Jason,
On 9/3/2025 11:16 PM, Jason Gunthorpe wrote:
map is slightly complicated because it has to handle a number of special edge cases:
- Overmapping a previously shared table with an OA - requries validating and freeing the possibly empty tables
- Doing the above across an entire to-be-created contiguous entry
- Installing a new shared table level concurrently with another thread
- Expanding the table by adding more top levels
Table expansion is a unique feature of AMDv1, this version is quite similar except we handle racing concurrent lockless map. The table top pointer and starting level are encoded in a single uintptr_t which ensures we can READ_ONCE() without tearing. Any op will do the READ_ONCE() and use that fixed point as its starting point. Concurrent expansion is handled with a table global spinlock.

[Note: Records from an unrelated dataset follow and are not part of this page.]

-- ==== Sys2Proof/Machine/Dispatch.lean ====
section
/-! DEFINITION. The dispatch of an instruction to its meaning: one arm for each row of spec/opcode_table.json. -/

namespace Sys2Proof.Machine

def exec (i : Instr) (s : State) : Host.Outcome State Fault Refusal :=
  match i with
  | .gateHeaderType0 boardId gateType gateNumber => Sys2Proof.Machine.execGateHeaderType0 boardId gateType gateNumber s
  | .gateHeaderType1 boardId gateTimeFromGts unused => Sys2Proof.Machine.execGateHeaderType1 boardId gateTimeFromGts s unused
  | .gtsHeader gtsTag => Sys2Proof.Machine.execGtsHeader gtsTag s
  | .hitTime channelId hitId tagId edge time unused => Sys2Proof.Machine.execHitTime channelId hitId tagId edge time s unused
  | .hitAmplitude channelId hitId tagId amplitudeId amplitudeValue => Sys2Proof.Machine.execHitAmplitude channelId hitId tagId amplitudeId amplitudeValue s
  | .gtsTrailer1 gtsTag => Sys2Proof.Machine.execGtsTrailer1 gtsTag s
  | .gtsTrailer2 data ocbBusy febBusy gtsTime unused => Sys2Proof.Machine.execGtsTrailer2 data ocbBusy febBusy gtsTime s unused
  | .gateTrailer boardId gateType gateNumber unused => Sys2Proof.Machine.execGateTrailer boardId gateType gateNumber s unused
  | .gateTime time => Sys2Proof.Machine.execGateTime time s
  | .ocbPacketHeader gateType gateTag eventNumber => Sys2Proof.Machine.execOcbPacketHeader gateType gateTag eventNumber s
  | .ocbPacketTrailer gateType gateTag errors unused => Sys2Proof.Machine.execOcbPacketTrailer gateType gateTag errors s unused
  | .reserved0xA payload => Sys2Proof.Machine.execReserved0xA s payload
  | .holdTime boardId headerType time unused => Sys2Proof.Machine.execHoldTime boardId headerType time s unused
  | .eventDone boardId gateNumber wordCount => Sys2Proof.Machine.execEventDone boardId gateNumber wordCount s
  | .febDataPacketTrailer boardId artificialTrl2 eventDoneTimeout d1FifoFull d0FifoFull rbCntError nbDecoderErrors => Sys2Proof.Machine.execFebDataPacketTrailer boardId artificialTrl2 eventDoneTimeout d1FifoFull d0FifoFull rbCntError nbDecoderErrors s
  | .housekeeping payload => Sys2Proof.Machine.execHousekeeping payload s
  | .special payload => Sys2Proof.Machine.execSpecial payload s

end Sys2Proof.Machine
end

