/-- R211, R213: at the end of a slice, whatever the windows hold, the previous window is assembled under the previous tag
and then the current one under the current tag, their records appended in that order, and no pair is recorded; the packet
is that of the registers after it. So an interval that a GTSHeader opened and no GTSTrailer2 closed before the end of the
slice is assembled all the same, under its tag. -/
def Obligations.UnterminatedIntervalIsKept : Prop :=
  (∀ r : FARegs, faEnd r =
    match gtsAssemble r.boardId r.previousTag r.previousWords with
    | .error e => .error e
    | .ok (time1, amp1) =>
      match gtsAssemble r.boardId r.currentTag r.currentWords with
      | .error e => .error e
      | .ok (time2, amp2) =>
        .ok { r with
          hitTimes := r.hitTimes ++ time1 ++ time2, hitAmplitudes := r.hitAmplitudes ++ amp1 ++ amp2 }) ∧
  (∀ (S : List Instr) (b : BoardId) (st : TrailerStatus) (r : FARegs),
    S.head?.bind gateHeaderBoard = some b → S.getLast?.bind trailerStatus = some st →
    walk faVisit (innerWords S) (faBegin b st S) = .ok r →
    (∀ e, faEnd r = .error e → febAssemble S = .error e) ∧
    (∀ r', faEnd r = .ok r' → febAssemble S =
      .ok { boardId := r'.boardId, holdTime := r'.holdTime, gtsTimeMap := r'.gtsTimeMap, hitTimes := r'.hitTimes,
            hitAmplitudes := r'.hitAmplitudes, status := r'.status })) ∧
  ∀ (a z : Instr) (b : BoardId) (st : TrailerStatus) (g : GtsTag) (hits : List Instr),
    gateHeaderBoard a = some b → trailerStatus z = some st →
    (∀ w ∈ hits, ∃ t, hitTagId w = some t ∧ t.toNat = g.toNat % 4) →
    febAssemble (a :: (.gtsHeader g :: hits ++ [z])) =
      match gtsAssemble b (some g) (.gtsHeader g :: hits) with
      | .error e => .error e
      | .ok (timeOut, ampOut) =>
        .ok { boardId := b, holdTime := none, gtsTimeMap := [], hitTimes := timeOut, hitAmplitudes := ampOut,
              status := st }

/-! ### The OCB Assembler -/

/-- R241 to R245, R254 to R257: GateHeader.type1, GateTime and HoldTime count one word; GTSHeader counts the GTS counter
first and a word only if it then exceeds 2; GTSTrailer1, GTSTrailer2, HitTime and HitAmplitude count a word only if the
GTS counter exceeds 2. Nothing else changes but the walk index. -/
def Obligations.WordsAreCounted : Prop :=
  ∀ (B : List Instr) (r : OARegs),
    (∀ b t u, oaVisit B (.gateHeaderType1 b t u) r = .ok { r with fwc := r.fwc + 1, i := r.i + 1 }) ∧
    (∀ t, oaVisit B (.gateTime t) r = .ok { r with fwc := r.fwc + 1, i := r.i + 1 }) ∧
    (∀ b h t u, oaVisit B (.holdTime b h t u) r = .ok { r with fwc := r.fwc + 1, i := r.i + 1 }) ∧
    (∀ g, oaVisit B (.gtsHeader g) r = .ok { r with
      gtsc := r.gtsc + 1, fwc := if r.gtsc + 1 > 2 then r.fwc + 1 else r.fwc, i := r.i + 1 }) ∧
    (∀ g, oaVisit B (.gtsTrailer1 g) r = .ok { r with
      fwc := if r.gtsc > 2 then r.fwc + 1 else r.fwc, i := r.i + 1 }) ∧
    (∀ d o f t u, oaVisit B (.gtsTrailer2 d o f t u) r = .ok { r with
      fwc := if r.gtsc > 2 then r.fwc + 1 else r.fwc, i := r.i + 1 }) ∧
    (∀ c h t e x u, oaVisit B (.hitTime c h t e x u) r = .ok { r with
      fwc := if r.gtsc > 2 then r.fwc + 1 else r.fwc, i := r.i + 1 }) ∧
    (∀ c h t a x, oaVisit B (.hitAmplitude c h t a x) r = .ok { r with
      fwc := if r.gtsc > 2 then r.fwc + 1 else r.fwc, i := r.i + 1 })

/-- R240: a GateHeader of type 0 resets both counters, records its index and board id, and counts one if the word after
it is a GateHeader of type 1. -/
def Obligations.GateHeaderResetsCounters : Prop :=
  ∀ (B : List Instr) (r : OARegs) (b : BoardId) (t : BitVec 3) (n : BitVec 16),
    ((∃ b' t' u, memRead B (r.i + 1) = some (.gateHeaderType1 b' t' u)) →
      oaVisit B (.gateHeaderType0 b t n) r =
        .ok { r with fwc := 1, gtsc := 0, ghi := some r.i, febBoard := b, i := r.i + 1 }) ∧
    ((∀ b' t' u, memRead B (r.i + 1) ≠ some (.gateHeaderType1 b' t' u)) →
      oaVisit B (.gateHeaderType0 b t n) r =
        .ok { r with fwc := 0, gtsc := 0, ghi := some r.i, febBoard := b, i := r.i + 1 })

/-- R246: an EventDone whose word_count differs from the counter warns with both numbers; it is not counted. -/
def Obligations.EventDoneCompares : Prop :=
  ∀ (B : List Instr) (r : OARegs) (b : BoardId) (n : BitVec 4) (c : BitVec 16),
    (c.toNat = r.fwc → oaVisit B (.eventDone b n c) r = .ok { r with i := r.i + 1 }) ∧
    (c.toNat ≠ r.fwc → oaVisit B (.eventDone b n c) r =
      .ok { r with warnings := r.warnings ++ [.wordCountMismatch r.i c.toNat r.fwc], i := r.i + 1 })

/-- R250: a FEBDataPacketTrailer is counted; with no gate header recorded it raises FebTrailerWithoutHeader; a board id
of 9 or more, and then a filled slot, is skipped with a warning; else the slice from the recorded header to the trailer
is assembled and its packet fills the slot of the recorded board id, or its error is raised. -/
def Obligations.FebTrailerFillsSlot : Prop :=
  ∀ (B : List Instr) (r : OARegs) (b : BoardId) (f1 f2 f3 f4 f5 : BitVec 1) (n : BitVec 15),
    (r.ghi = none →
      oaVisit B (.febDataPacketTrailer b f1 f2 f3 f4 f5 n) r = .error (.febTrailerWithoutHeader r.i)) ∧
    (∀ g, r.ghi = some g →
      (9 ≤ r.febBoard.toNat → oaVisit B (.febDataPacketTrailer b f1 f2 f3 f4 f5 n) r = .ok { r with
        fwc := r.fwc + 1, warnings := r.warnings ++ [.invalidBoardId r.i r.febBoard], i := r.i + 1 }) ∧
      (r.febBoard.toNat < 9 → r.event.slot r.febBoard.toNat ≠ none →
        oaVisit B (.febDataPacketTrailer b f1 f2 f3 f4 f5 n) r = .ok { r with
          fwc := r.fwc + 1, warnings := r.warnings ++ [.duplicateFeb r.i r.febBoard], i := r.i + 1 }) ∧
      (r.febBoard.toNat < 9 → r.event.slot r.febBoard.toNat = none →
        (∀ p, febAssemble (slice B g r.i) = .ok p →
          ∃ ev, oaVisit B (.febDataPacketTrailer b f1 f2 f3 f4 f5 n) r =
              .ok { r with fwc := r.fwc + 1, event := ev, i := r.i + 1 } ∧
            ev.slot r.febBoard.toNat = some p ∧
            (∀ k, k ≠ r.febBoard.toNat → ev.slot k = r.event.slot k) ∧
            ev.eventNumber = r.event.eventNumber ∧ ev.gateType = r.event.gateType ∧
            ev.gateTag = r.event.gateTag ∧ ev.errors = r.event.errors) ∧
        (∀ e, febAssemble (slice B g r.i) = .error e →
          oaVisit B (.febDataPacketTrailer b f1 f2 f3 f4 f5 n) r = .error e)))

/-- R249: GateTrailer, Housekeeping and Special, and an OCB header or trailer inside the walk, raise the warning
W_UNEXPECTED_WORD with the index and the word id; no counter changes. -/
def Obligations.UnexpectedWordsWarn : Prop :=
  ∀ (B : List Instr) (r : OARegs),
    (∀ b t n u, oaVisit B (.gateTrailer b t n u) r =
      .ok { r with warnings := r.warnings ++ [.unexpectedWord r.i 0x6#4], i := r.i + 1 }) ∧
    (∀ p, oaVisit B (.housekeeping p) r =
      .ok { r with warnings := r.warnings ++ [.unexpectedWord r.i 0xE#4], i := r.i + 1 }) ∧
    (∀ p, oaVisit B (.special p) r =
      .ok { r with warnings := r.warnings ++ [.unexpectedWord r.i 0xF#4], i := r.i + 1 }) ∧
    (∀ y t n, oaVisit B (.ocbPacketHeader y t n) r =
      .ok { r with warnings := r.warnings ++ [.unexpectedWord r.i 0x8#4], i := r.i + 1 }) ∧
    (∀ y t e u, oaVisit B (.ocbPacketTrailer y t e u) r =
      .ok { r with warnings := r.warnings ++ [.unexpectedWord r.i 0x9#4], i := r.i + 1 })

/-- R231, R232, R234: an envelope whose header and trailer differ in gate_type or gate_tag raises OCBEnvelopeMismatch
with both pairs, whatever its interior; else the event has the header's event_number, gate_type and gate_tag and the
trailer's errors; a list that does not begin with a header and end with a trailer raises OcbEnvelopeViolation. -/
def Obligations.EnvelopeIsCheckedFirst : Prop :=
  (∀ (hType tType : BitVec 3) (hTag tTag : BitVec 2) (number : BitVec 23) (errors : BitVec 16)
      (unused : BitVec 7) (mid : List Instr),
    ((hType ≠ tType ∨ hTag ≠ tTag) →
      ocbAssemble (.ocbPacketHeader hType hTag number :: (mid ++ [.ocbPacketTrailer tType tTag errors unused])) =
        .error (.ocbEnvelopeMismatch hType hTag tType tTag)) ∧
    (∀ ev warnings,
      ocbAssemble (.ocbPacketHeader hType hTag number :: (mid ++ [.ocbPacketTrailer tType tTag errors unused])) =
        .ok (ev, warnings) →
      ev.eventNumber = number ∧ ev.gateType = hType ∧ ev.gateTag = hTag ∧ ev.errors = errors)) ∧
  (∀ B : List Instr,
    (∀ hType hTag number, B.head? ≠ some (.ocbPacketHeader hType hTag number)) ∨
    (∀ tType tTag errors unused, B.getLast? ≠ some (.ocbPacketTrailer tType tTag errors unused)) →
    ocbAssemble B = .error .ocbEnvelopeViolation)

/-- R244, R357: GTS-level words of which the GTS counter takes in no more than two GTSHeaders leave the FEB-word counter
as it is: the first two intervals after a type-0 GateHeader are not counted. -/
def Obligations.FirstTwoIntervalsAreNotCounted : Prop :=
  ∀ (B ws : List Instr) (r : OARegs), (∀ w ∈ ws, isGtsLevel w = true) → r.gtsc + ws.countP isGtsHeader ≤ 2 →
    walk (oaVisit B) ws r = .ok { r with gtsc := r.gtsc + ws.countP isGtsHeader, i := r.i + ws.length }

/-! ### Whole envelopes -/

/-- An envelope supplied as words to a block that is outside any envelope, not faulted and with an unbounded buffer, is
one run of the OCB Assembler on its decoded words: after its last word the block has emitted exactly that run's event
and warnings, or taken its fatal error at the trailer's position (R274, R278, R306). -/
def Obligations.EnvelopeRunsTheAssembler : Prop :=
  ∀ (s : State) (h z : Word) (mid : List Word) (rest : List InputItem)
    (hType tType : BitVec 3) (hTag tTag : BitVec 2) (number : BitVec 23) (errors : BitVec 16)
    (unused : BitVec 7), s.fault = none → s.insideOcb = false → s.params.maxOcbWords = none →
    decode h = .ocbPacketHeader hType hTag number → decode z = .ocbPacketTrailer tType tTag errors unused →
    (∀ w ∈ mid, (decode w).interior = true) →
    s.input = .word h :: (mid.map .word ++ .word z :: rest) →
    (∀ ev warnings, ocbAssemble (decode h :: (mid.map decode ++ [decode z])) = .ok (ev, warnings) →
      Sys2Proof.core.run (mid.length + 2) s = .next { s with
        input := rest, pos := s.pos + mid.length + 2, buf := [], insideOcb := false,
        out := s.out ++ [.event ev warnings], oa := OARegs.start, fa := FARegs.start, ga := GARegs.start }) ∧
    (∀ e, ocbAssemble (decode h :: (mid.map decode ++ [decode z])) = .error e →
      Sys2Proof.core.run (mid.length + 2) s = .next { s with
        input := rest, pos := s.pos + mid.length + 1, buf := [], insideOcb := false,
        fault := some { error := e, pos := s.pos + mid.length + 1 },
        out := s.out ++ [.fault { error := e, pos := s.pos + mid.length + 1 }],
        oa := OARegs.start, fa := FARegs.start, ga := GARegs.start })

/-- R278: the same packet twice gives two equal Event items, event and warnings, whatever came before, in a block with an
unbounded buffer. -/
def Obligations.SamePacketTwiceGivesEqualEvents : Prop :=
  ∀ (s : State) (h z : Word) (mid : List Word) (rest : List InputItem)
    (hType tType : BitVec 3) (hTag tTag : BitVec 2) (number : BitVec 23) (errors : BitVec 16)
    (unused : BitVec 7) (ev : OCBEvent) (warnings : List Warning),
    s.fault = none → s.insideOcb = false → s.params.maxOcbWords = none →
    decode h = .ocbPacketHeader hType hTag number → decode z = .ocbPacketTrailer tType tTag errors unused →
    (∀ w ∈ mid, (decode w).interior = true) →
    ocbAssemble (decode h :: (mid.map decode ++ [decode z])) = .ok (ev, warnings) →
    s.input = .word h :: (mid.map .word ++ .word z :: .word h :: (mid.map .word ++ .word z :: rest)) →
    ∃ t : State, Sys2Proof.core.run ((mid.length + 2) + (mid.length + 2)) s = .next t ∧
      t.out = s.out ++ [.event ev warnings, .event ev warnings] ∧ t.fault = none ∧ t.input = rest

/-! ### The views of the consumer and the host's side -/

/-- R117, R37: bits 0 to 13 of `errors` name the errors of FEB 0 to 13, bit 14 the gate close error, bit 15 the gate open
timeout, and `errors[k]` is bit `k` of the bitmap. -/
def Obligations.ErrorBitsNameConditions : Prop :=
  (∀ k : Fin 14, trailerErrorBit ⟨k.val, by omega⟩ = .febError k) ∧
  trailerErrorBit 14 = .gateCloseError ∧ trailerErrorBit 15 = .gateOpenTimeout ∧
  ∀ (ev : OCBEvent) (k : Fin 16), ev.errorBit k = decide (ev.errors.toNat / 2 ^ k.val % 2 = 1)

/-- R36, R37: `lookup(tag)` is the time of the last pair with that tag, and filling an empty slot adds one to
`fired_feb_count`. -/
def Obligations.ConsumerViewsOfTheEvent : Prop :=
  (∀ (p : FEBPacket) (before after : List (GtsTag × BitVec 20)) (g : GtsTag) (time : BitVec 20),
    p.gtsTimeMap = before ++ (g, time) :: after → (∀ pair ∈ after, pair.1 ≠ g) → p.lookup g = some time) ∧
  (∀ (ev : OCBEvent) (b : Nat) (p : FEBPacket), b < 9 → ev.slot b = none →
    (ev.fill b p).firedFebCount = ev.firedFebCount + 1)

When inserting a new table entry map checks that the entire portion of the table is empty. This includes freeing any empty lower tables that will be overwritten by an OA. A separate free list is used while checking and collecting all the empty lower tables so that writing the new entry is uninterrupted, either the new entry fully writes or nothing changes.
A special fast path for PAGE_SIZE is implemented that does a direct walk to the leaf level and installs a single entry. This gives ~15% improvement for iommu_map() when mapping lists of single pages.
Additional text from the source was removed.